The extraction of oil and gas from Mexico grew 4.2% in the first quarter of 2020, at an annual rate, the Inegi reported.

The Mexican government has been evaluating measures to address the future development of the Mexican oil and gas sector, including the financial and operational challenges facing Petróleos Mexicanos (Pemex).

In March alone, Mexico’s oil and gas extraction increased 1.3%, year-on-year.

On February 15, 2019, the Ministry of Finance and Public Credit announced a Strengthening Program for Petróleos Mexicanos that includes various measures to improve Pemex’s financial position with the aim of repositioning it as a strategic asset in Mexico and inducing structural changes in the company.

This program consists of a capital injection of 25,000 million pesos, a reduction of Pemex’s tax burden of approximately 15,000 million pesos per year, for an anticipated cumulative reduction of 90,000 million pesos at the end of 2024, a prepayment of 35,000 million pesos under government obligations related to Pemex pension liabilities and approximately 32,000 million pesos in estimated benefits for less fuel theft as a result of government measures.

On May 13, 2019, the President issued a decree to reduce Pemex’s tax burden and strengthen its finances during 2019. This reduction in the tax burden is intended to allow Pemex to increase investment in exploration and production, as well as improve its fiscal balance.

Oil and gas

Pemex has a substantial amount of debt, which it has incurred mainly to finance the capital expenses necessary to carry out its capital investment projects.

Due to its heavy tax burden, its cash flow from operations in recent years has not been sufficient to finance its capital and other expenses and, consequently, its debt has increased significantly and its working capital has decreased.

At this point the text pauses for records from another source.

-- ==== Sys2Proof/Laws/Step.lean ====
section
/-! SUPPORT. What fetching reads, what an edge does before the cycle, and everything one step can answer, said once
(`step_outcome`). -/

namespace Sys2Proof.Machine

/-! ### what fetch and the step limit read -/

/-- Fetch reads the pc, memory and the model arguments only. -/
theorem State.fetch_congr (s t : State) (hp : t.pc = s.pc) (hm : t.mem = s.mem) (hq : t.params = s.params) :
    t.fetch = s.fetch := by
  have hr (k : AccessKind) (a : Nat) : t.memRead k a = s.memRead k a := by
    unfold State.memRead State.memSize; rw [hm, hq]
  unfold State.fetch
  rw [hr, hr, hr, hp]

/-- The step limit reads `icount` and the model arguments only. -/
theorem State.limitReached_congr (s t : State) (hi : t.icount = s.icount) (hq : t.params = s.params) :
    t.limitReached = s.limitReached := by
  simp [State.limitReached, hi, hq]

/-! ### sampling -/

@[simp] theorem State.sample_regs (s : State) : s.sample.regs = s.regs := by unfold State.sample; split <;> rfl
@[simp] theorem State.sample_pc (s : State) : s.sample.pc = s.pc := by unfold State.sample; split <;> rfl
@[simp] theorem State.sample_flags (s : State) : s.sample.flags = s.flags := by unfold State.sample; split <;> rfl
@[simp] theorem State.sample_mem (s : State) : s.sample.mem = s.mem := by unfold State.sample; split <;> rfl
@[simp] theorem State.sample_runState (s : State) : s.sample.runState = s.runState := by
  unfold State.sample; split <;> rfl
@[simp] theorem State.sample_fault (s : State) : s.sample.fault = s.fault := by unfold State.sample; split <;> rfl
@[simp] theorem State.sample_icount (s : State) : s.sample.icount = s.icount := by unfold State.sample; split <;> rfl
@[simp] theorem State.sample_outPending (s : State) : s.sample.outPending = s.outPending := by
  unfold State.sample; split <;> rfl
@[simp] theorem State.sample_trace (s : State) : s.sample.trace = s.trace := by unfold State.sample; split <;> rfl
@[simp] theorem State.sample_ldErr (s : State) : s.sample.ldErr = s.ldErr := by unfold State.sample; split <;> rfl
@[simp] theorem State.sample_params (s : State) : s.sample.params = s.params := by unfold State.sample; split <;> rfl

/-- With no more levels listed, the host's levels stay as they are (log 4). -/
theorem State.sample_nil (s : State) (h : s.inputs = []) : s.sample = s := by unfold State.sample; rw [h]

theorem State.sample_cons (s : State) (p : Pins) (rest : List Pins) (h : s.inputs = p :: rest) :
    s.sample = { s with pins := p, inputs := rest } := by unfold State.sample; rw [h]

/-! ### the load port -/

/-- Outside IDLE the load port can only set `ld_err` (70_reset_and_hazards.md R99). -/
theorem State.loadPort_not_idle (s : State) (h : s.runState ≠ .idle) :
    s.loadPort = { s with ldErr := s.ldErr || s.pins.ldWe } := by
  cases hw : s.pins.ldWe <;> simp [State.loadPort, hw, h]

@[simp] theorem State.loadPort_runState (s : State) : s.loadPort.runState = s.runState := by
  unfold State.loadPort; split <;> [split; skip] <;> rfl
@[simp] theorem State.loadPort_pins (s : State) : s.loadPort.pins = s.pins := by
  unfold State.loadPort; split <;> [split; skip] <;> rfl
@[simp] theorem State.loadPort_inputs (s : State) : s.loadPort.inputs = s.inputs := by
  unfold State.loadPort; split <;> [split; skip] <;> rfl

/-- A state ready to run outside IDLE: sampled, with `ld_err` set by a dropped load. -/
theorem State.ready_not_idle (s : State) (h : s.runState ≠ .idle) :
    s.ready = { s.sample with ldErr := s.ldErr || s.sample.pins.ldWe } := by
  unfold State.ready
  rw [State.loadPort_not_idle _ (by simpa using h)]
  simp

/-- What being ready leaves alone outside IDLE. -/
theorem State.ready_fields (s : State) (h : s.runState ≠ .idle) :
    s.ready.regs = s.regs ∧ s.ready.pc = s.pc ∧ s.ready.flags = s.flags ∧ s.ready.mem = s.mem ∧
    s.ready.runState = s.runState ∧ s.ready.fault = s.fault ∧ s.ready.icount = s.icount ∧
    s.ready.outPending = s.outPending ∧ s.ready.trace = s.trace ∧ s.ready.params = s.params := by
  rw [State.ready_not_idle s h]; simp

theorem State.ready_pins (s : State) : s.ready.pins = s.sample.pins := by simp [State.ready]

theorem State.ready_fetch (s : State) (h : s.runState ≠ .idle) : s.ready.fetch = s.fetch :=
  State.fetch_congr _ _ (s.ready_fields h).2.1 (s.ready_fields h).2.2.2.1 (s.ready_fields h).2.2.2.2.2.2.2.2.2

theorem State.ready_limitReached (s : State) (h : s.runState ≠ .idle) : s.ready.limitReached = s.limitReached :=
  State.limitReached_congr _ _ (s.ready_fields h).2.2.2.2.2.2.1 (s.ready_fields h).2.2.2.2.2.2.2.2.2

/-! ### the step, run state by run state -/

theorem step_reset (s : State) (h : s.sample.pins.rst = true) : step s = .next s.sample.resetEdge := by
  simp [step, State.edge, h]

theorem step_idle (s : State) (h : s.sample.pins.rst = false) (hr : s.runState = .idle) :
    step s = .next s.ready.startEdge := by
  simp [step, State.edge, h, State.advance, State.ready, hr]

theorem step_running (s : State) (h : s.sample.pins.rst = false) (hr : s.runState = .running) :
    step s = s.ready.cycle := by
  simp [step, State.edge, h, State.advance, State.ready, hr]

/-- In a terminal state an edge without reset changes nothing but `ld_err` (40_engine.md R49). -/
theorem step_terminal (s : State) (h : s.sample.pins.rst = false) (hi : s.runState ≠ .idle)
    (hr : s.runState ≠ .running) : step s = .next s.ready := by
  have hs : s.ready.runState = s.runState := (s.ready_fields hi).2.2.2.2.1
  unfold State.ready at hs ⊢
  simp only [step, State.edge, h, State.advance, hs]
  cases hq : s.runState <;> simp_all

theorem step_limit (s : State) (h : s.sample.pins.rst = false) (hr : s.runState = .running)
    (hl : s.limitReached = true) : step s = .next (s.ready.setRun .stopped) := by
  rw [step_running s h hr, State.cycle, s.ready_limitReached (by simp [hr]), if_pos hl]

theorem step_fetch_error (s : State) (h : s.sample.pins.rst = false) (hr : s.runState = .running)
    (hl : s.limitReached = false) (c : FaultCause) (op : Byte) (hf : s.fetch = .error (c, op)) :
    step s = .next (s.ready.raise c op) := by
  rw [step_running s h hr, State.cycle, s.ready_limitReached (by simp [hr]), hl,
    s.ready_fetch (by simp [hr]), hf]
  rfl

theorem step_exec (s : State) (h : s.sample.pins.rst = false) (hr : s.runState = .running)
    (hl : s.limitReached = false) (i : Instr) (hf : s.fetch = .ok i) : step s = exec i s.ready := by
  rw [step_running s h hr, State.cycle, s.ready_limitReached (by simp [hr]), hl,
    s.ready_fetch (by simp [hr]), hf]
  rfl

/-- The faults that end a fetch (40_engine.md R52 to R54), with the opcode byte their record holds. -/
theorem State.fetch_error (s : State) (c : FaultCause) (op : Byte) (h : s.fetch = .error (c, op)) :
    (c = .outOfBoundsAccess .fetch (BitVec.ofNat 9 s.pc.toNat) ∧ op = 0#8 ∧ s.memSize ≤ s.pc.toNat) ∨
    (s.pc.toNat < s.memSize ∧ op = s.mem.read s.pc.toNat ∧
      (c = .illegalInstruction ∨ ∃ a, c = .outOfBoundsAccess .operand a)) := by
  unfold State.fetch at h
  by_cases hp : s.pc.toNat < s.memSize
  · rw [State.memRead_ok _ _ _ hp] at h
    refine .inr ⟨hp, ?_⟩
    simp only at h
    split at h
    · cases h; exact ⟨rfl, .inl rfl⟩
    · split at h
      · cases h
      · unfold State.memRead at h; split at h
        · next heq => split at heq <;> cases heq; cases h; exact ⟨rfl, .inr ⟨_, rfl⟩⟩
        · cases h
      · unfold State.memRead at h; split at h
        · next heq => split at heq <;> cases heq; cases h; exact ⟨rfl, .inr ⟨_, rfl⟩⟩
        · split at h
          · next heq => split at heq <;> cases heq; cases h; exact ⟨rfl, .inr ⟨_, rfl⟩⟩
          · cases h
  · rw [State.memRead_error _ _ _ (by omega)] at h
    cases h
    exact .inl ⟨rfl, rfl, by omega⟩

/-- A fetched instruction starts inside memory. -/
theorem State.fetch_ok_pc (s : State) (i : Instr) (h : s.fetch = .ok i) : s.pc.toNat < s.memSize := by
  by_contra hp
  rw [State.fetch, State.memRead_error _ _ _ (by omega)] at h
  cases h

/-- The byte at `pc` is the fetched instruction's opcode. -/
theorem State.fetch_ok_opcode (s : State) (i : Instr) (h : s.fetch = .ok i) :
    opcodeOf i.op = s.mem.read s.pc.toNat := by
  have hp := s.fetch_ok_pc i h
  unfold State.fetch at h
  rw [State.memRead_ok _ _ _ hp] at h
  simp only at h
  cases ho : opOfByte (s.mem.read s.pc.toNat) with
  | none => simp [ho] at h
  | some o =>
    rw [opcodeOf_of_opOfByte _ _ ho]
    simp only [ho] at h
    congr 1
    cases o <;> simp only [Op.form] at h <;> (repeat' split at h) <;> cases h <;> rfl

/-- Where the whole instruction lies in memory, fetch finds it, and its encoding is the bytes from `pc`. -/
theorem State.fetch_of_inside (s : State) (o : Op) (ho : opOfByte (s.mem.read s.pc.toNat) = some o)
    (h : s.pc.toNat + o.operandCount < s.memSize) :
    ∃ i, s.fetch = .ok i ∧ i.op = o ∧
      ∀ k, k ≤ o.operandCount → (encode i)[k]? = some (s.mem.read (s.pc.toNat + k)) := by
  have hb := (opcodeOf_of_opOfByte _ _ ho).symm
  unfold State.fetch
  rw [State.memRead_ok _ _ _ (by omega)]
  simp only [ho]
  cases o
  case hlt | ret =>
    refine ⟨_, rfl, rfl, fun k hk => ?_⟩
    obtain rfl : k = 0 := Nat.le_zero.mp hk
    exact congrArg some hb
  case ldi | mul | add | cmp =>
    change s.pc.toNat + 2 < s.memSize at h
    simp only [Op.form, State.memRead_ok _ .operand _ h,
      State.memRead_ok _ .operand _ (show s.pc.toNat + 1 < s.memSize by omega)]
    refine ⟨_, rfl, rfl, fun k hk => ?_⟩
    match k, hk with
    | 0, _ => exact congrArg some hb
    | 1, _ => rfl
    | 2, _ => rfl
  all_goals
    change s.pc.toNat + 1 < s.memSize at h
    simp only [Op.form, State.memRead_ok _ .operand _ h]
    refine ⟨_, rfl, rfl, fun k hk => ?_⟩
    match k, hk with
    | 0, _ => exact congrArg some hb
    | 1, _ => rfl

/-- Where an operand byte of the instruction at `pc` is past memory, fetch raises OPERAND (40_engine.md R54). -/
theorem State.fetch_of_outside (s : State) (o : Op) (h0 : s.pc.toNat < s.memSize)
    (ho : opOfByte (s.mem.read s.pc.toNat) = some o) (h : s.memSize ≤ s.pc.toNat + o.operandCount) :
    ∃ a, s.fetch = .error (.outOfBoundsAccess .operand a, s.mem.read s.pc.toNat) := by
  have hn := form_operandCount o
  unfold State.fetch
  rw [State.memRead_ok _ _ _ h0]
  simp only [ho]
  cases hf : o.form <;> simp only [hf] at hn <;> rw [hn] at h
  · omega
  · simp only [State.memRead_error _ .operand _ h]
    exact ⟨_, rfl⟩
  · by_cases h1 : s.pc.toNat + 1 < s.memSize
    · simp only [State.memRead_ok _ .operand _ h1, State.memRead_error _ .operand _ h]
      exact ⟨_, rfl⟩
    · simp only [State.memRead_error _ .operand _ (Nat.le_of_not_lt h1)]
      exact ⟨_, rfl⟩

/-- Fetch finds the instruction that the bytes at `pc` decode to (40_engine.md R50, 30_encoding.md R46). -/
theorem State.fetch_of_decode (s : State) (i : Instr) (rest : List Byte) (h : decode (s.window s.pc.toNat) = .ok (i, rest)) :
    s.fetch = .ok i := by
  unfold State.window at h
  have hm := s.memSize_cases
  by_cases h0 : s.pc.toNat < s.memSize
  · by_cases h1 : s.pc.toNat + 1 < s.memSize
    · by_cases h2 : s.pc.toNat + 2 < s.memSize
      · simp [h0, h1, h2, decode] at h
        simp only [State.fetch, State.memRead_ok _ _ _ h0, State.memRead_ok _ _ _ h1, State.memRead_ok _ _ _ h2]
        cases ho : opOfByte (s.mem.read s.pc.toNat) with
        | none => simp [ho] at h
        | some o => cases hf : o.form <;> simp_all
      · simp [h0, h1, h2, decode] at h
        simp only [State.fetch, State.memRead_ok _ _ _ h0, State.memRead_ok _ _ _ h1]
        cases ho : opOfByte (s.mem.read s.pc.toNat) with
        | none => simp [ho] at h
        | some o => cases hf : o.form <;> simp_all
    · have h2 : ¬ s.pc.toNat + 2 < s.memSize := by omega
      simp [h0, h1, h2, decode] at h
      simp only [State.fetch, State.memRead_ok _ _ _ h0]
      cases ho : opOfByte (s.mem.read s.pc.toNat) with
      | none => simp [ho] at h
      | some o => cases hf : o.form <;> simp_all
  · have h1 : ¬ s.pc.toNat + 1 < s.memSize := by omega
    have h2 : ¬ s.pc.toNat + 2 < s.memSize := by omega
    simp [h0, h1, h2, decode] at h

/-- Everything one step can answer. -/
inductive StepOutcome (s : State) : Result → Prop where
  | reset (h : s.sample.pins.rst = true) : StepOutcome s (.next s.sample.resetEdge)
  | idle (h : s.sample.pins.rst = false) (hr : s.runState = .idle) : StepOutcome s (.next s.ready.startEdge)
  | terminal (h : s.sample.pins.rst = false) (hi : s.runState ≠ .idle) (hr : s.runState ≠ .running) :
      StepOutcome s (.next s.ready)
  | stopped (h : s.sample.pins.rst = false) (hr : s.runState = .running) (hl : s.limitReached = true) :
      StepOutcome s (.next (s.ready.setRun .stopped))
  | fetchFault (h : s.sample.pins.rst = false) (hr : s.runState = .running) (hl : s.limitReached = false)
      (c : FaultCause) (op : Byte) (hf : s.fetch = .error (c, op)) : StepOutcome s (.next (s.ready.raise c op))
  | ran (h : s.sample.pins.rst = false) (hr : s.runState = .running) (hl : s.limitReached = false) (i : Instr)
      (hf : s.fetch = .ok i) (r : Result) (ho : ExecOutcome i s.ready r) : StepOutcome s r

theorem step_outcome (s : State) : StepOutcome s (step s) := by
  cases h : s.sample.pins.rst with
  | true => rw [step_reset s h]; exact .reset h
  | false =>
    by_cases hi : s.runState = .idle
    · rw [step_idle s h hi]; exact .idle h hi
    by_cases hr : s.runState = .running
    · cases hl : s.limitReached with
      | true => rw [step_limit s h hr hl]; exact .stopped h hr hl
      | false =>
        cases hf : s.fetch with
        | error e => rw [step_fetch_error s h hr hl e.1 e.2 hf]; exact .fetchFault h hr hl _ _ hf
        | ok i => rw [step_exec s h hr hl i hf]; exact .ran h hr hl i hf _ (exec_outcome i s.ready)
    · rw [step_terminal s h hi hr]; exact .terminal h hi hr

/-- Everything a RUNNING step without reset can lead to. -/
theorem step_running_cases {s t : State} (hr : s.runState = .running) (h : s.sample.pins.rst = false)
    (ht : step s = .next t) :
    (s.limitReached = true ∧ t = s.ready.setRun .stopped) ∨
    (s.limitReached = false ∧ ∃ c op, s.fetch = .error (c, op) ∧ t = s.ready.raise c op) ∨
    (s.limitReached = false ∧ ∃ i, s.fetch = .ok i ∧
      ((∃ k info, k.late = true ∧ t = s.ready.raise (.outOfBoundsAccess k info) (opcodeOf i.op)) ∨
       (∃ r : RegIx, i = .prn (regByte r) ∧ s.sample.pins.outReady = false ∧ t = s.ready.hold) ∨
       (∃ u, Effect i s.ready u ∧ t = u.retire))) := by
  have ho := step_outcome s
  rw [ht] at ho
  cases ho with
  | reset h' => simp [h] at h'
  | idle _ h' => simp [hr] at h'
  | terminal _ _ h' => simp [hr] at h'
  | stopped _ _ hl => exact .inl ⟨hl, rfl⟩
  | fetchFault _ _ hl c op hf => exact .inr (.inl ⟨hl, c, op, hf, rfl⟩)
  | ran _ _ hl i hf r ho =>
    cases ho with
    | raised k info hk => exact .inr (.inr ⟨hl, i, hf, .inl ⟨k, info, hk, rfl⟩⟩)
    | held r hi hh => exact .inr (.inr ⟨hl, i, hf, .inr (.inl ⟨r, hi, by rw [← State.ready_pins]; exact hh, rfl⟩)⟩)
    | retired u hu => exact .inr (.inr ⟨hl, i, hf, .inr (.inr ⟨u, hu, rfl⟩)⟩)

end Sys2Proof.Machine
end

Relatively low oil prices since 2014 and the rapid decline in early 2020, as well as declining production, have also had a negative impact on their ability to generate positive cash flows, which, along with their heavy tax burden and increased competition from the private sector has further strained its ability to finance its capital expenditures and other cash flow expenses from operations.

By his art, the Mexican production of oil and gas derivatives fell 4.1% in March and 2.4% in the first quarter, at annual rates.